# What the exercise asks:
From the entries that follow, copy each line containing the word "Write".

Saved entries:
# # # # # # #

/-- The pair is read from the light block and the settings alone. -/
theorem State.LightCurrent.congr {s t : State} (h : s.LightCurrent) (hset : t.settings = s.settings)
    (hlight : t.light = s.light) : t.LightCurrent := by
  have hclock : t.light.clock = s.light.clock := by rw [hlight]
  have hfg := gainUnder_congr hset hclock (by rw [hlight]) (by rw [hlight])
  constructor
  · rw [hlight, bandCeiling_congr hset hclock, h.ceiling]
  · rw [hlight, bandCeiling_congr hset hclock, hfg, h.gain]

/-- R106: of the light block a recomputation sets C and Fg, whether or not the pair has changed. -/
theorem State.recomputeLight_light (s : State) : s.recomputeLight.light =
    { s.light with ceiling := s.bandCeiling, gain := s.gainUnder s.bandCeiling } := by
  unfold State.recomputeLight
  dsimp only
  split
  next same =>
    obtain ⟨hc, hfg⟩ : s.bandCeiling = s.light.ceiling ∧ s.gainUnder s.bandCeiling = s.light.gain := by
      simpa using same
    rw [hfg, hc]
  next => rfl

@[simp] theorem State.recomputeLight_settings (s : State) : s.recomputeLight.settings = s.settings :=
  (recomputeLight_unchanged (xs := [.light, .tiles]) (by decide) (Unchanged.refl _ s)).agree .settings (by decide)

@[simp] theorem State.recomputeLight_faults (s : State) : s.recomputeLight.faults = s.faults :=
  (recomputeLight_unchanged (xs := [.light, .tiles]) (by decide) (Unchanged.refl _ s)).agree .faults (by decide)

@[simp] theorem State.recomputeLight_channel (s : State) (ch : Channel) :
    s.recomputeLight.channel ch = s.channel ch := by
  unfold State.channel
  rw [recomputeLight_light]
  cases ch <;> rfl

@[simp] theorem State.recomputeLight_clock (s : State) : s.recomputeLight.light.clock = s.light.clock := by
  rw [recomputeLight_light]

@[simp] theorem State.recomputeLight_tick (s : State) : s.recomputeLight.light.tick = s.light.tick := by
  rw [recomputeLight_light]

theorem State.recomputeLight_current (s : State) : s.recomputeLight.LightCurrent := by
  have hset := s.recomputeLight_settings
  have hclock := s.recomputeLight_clock
  have hfg := gainUnder_congr hset hclock (s.recomputeLight_channel .a) (s.recomputeLight_channel .b)
  constructor
  · rw [bandCeiling_congr hset hclock, recomputeLight_light]
  · rw [bandCeiling_congr hset hclock, hfg, recomputeLight_light]

/-! ## The curve (R105) -/

/-- The points before `p` lie below the level and `p` reaches it. -/
theorem curveGain_of_first (curve : Table CurvePoint 16) (level : Nat) (p : PointNo)
    (hp : level ≤ (curve.get p).threshold) (below : ∀ q : PointNo, q < p → (curve.get q).threshold < level) :
    curveGain curve level = (curve.get p).gain := by
  have hfind : curve.cells.find? (fun q => decide (level ≤ q.threshold)) = some (curve.get p) := by
    refine List.find?_eq_some_iff_getElem.mpr ⟨decide_eq_true hp, p.val, by rw [curve.size]; exact p.isLt, rfl, ?_⟩
    intro j hj
    have hlow := below ⟨j, hj.trans p.isLt⟩ hj
    simpa [Table.get] using hlow
  unfold curveGain
  rw [hfind]
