-- ==== Sys2Proof/Machine/Flags.lean ====
section
/-! DEFINITION. The fault summary with its enables, ALERT_N, and the statistics. -/

namespace Sys2Proof.Machine

/-- Bit of a flag in FLTSUM and FLTEN (Table 11-10). -/
def FaultFlag.bit : FaultFlag → BitVec 5
  | .quarantine => 0b00001
  | .halt => 0b00010
  | .sessionLapse => 0b00100
  | .configReject => 0b01000
  | .commandRefused => 0b10000

/-- A flag is set by its event; a flag already 1 stays 1 (R157). -/
def State.raise (f : FaultFlag) (s : State) : State :=
  { s with mgmt := { s.mgmt with faults := s.mgmt.faults ||| f.bit } }

/-- ALERT_N is driven low while at least one flag is 1 and has its enable set, and released while RESET_N is low
(R158). -/
def State.alertLow (s : State) : Bool := s.resetN && decide (s.mgmt.faults &&& s.mgmt.enables ≠ 0)

/-- One counter of an agent's ten. -/
def AgentStats.get (t : AgentStats) : AgentStat → Word
  | .requestsTaken => t.requestsTaken
  | .grants => t.grants
  | .waitsAdmitted => t.waitsAdmitted
  | .waitExpiries => t.waitExpiries
  | .digestsSent => t.digestsSent
  | .retransmissions => t.retransmissions
  | .acksIgnored => t.acksIgnored
  | .framesDiscarded => t.framesDiscarded
  | .replays => t.replays
  | .linkDowns => t.linkDowns

/-- Write one counter of an agent's ten. -/
def AgentStats.put (t : AgentStats) (k : AgentStat) (w : Word) : AgentStats :=
  match k with
  | .requestsTaken => { t with requestsTaken := w }
  | .grants => { t with grants := w }
  | .waitsAdmitted => { t with waitsAdmitted := w }
  | .waitExpiries => { t with waitExpiries := w }
  | .digestsSent => { t with digestsSent := w }
  | .retransmissions => { t with retransmissions := w }
  | .acksIgnored => { t with acksIgnored := w }
  | .framesDiscarded => { t with framesDiscarded := w }
  | .replays => { t with replays := w }
  | .linkDowns => { t with linkDowns := w }

/-- The value of a statistic. -/
def Management.stat (m : Management) : StatReg → Word
  | .quarantines => m.quarantines
  | .agent a k => ((Per.get m.stats a).get k)

/-- Write a statistic. -/
def Management.putStat (m : Management) (r : StatReg) (w : Word) : Management :=
  match r with
  | .quarantines => { m with quarantines := w }
  | .agent a k => { m with stats := Per.put m.stats a ((Per.get m.stats a).put k w) }

/-- An event of a statistic: the counter rises by one and wraps (R171). -/
def State.count (r : StatReg) (s : State) : State :=
  { s with mgmt := s.mgmt.putStat r (s.mgmt.stat r + 1) }

end Sys2Proof.Machine
end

# # # # # # #

# Answer space:
/-- Write one counter of an agent's ten. -/
/-- Write a statistic. -/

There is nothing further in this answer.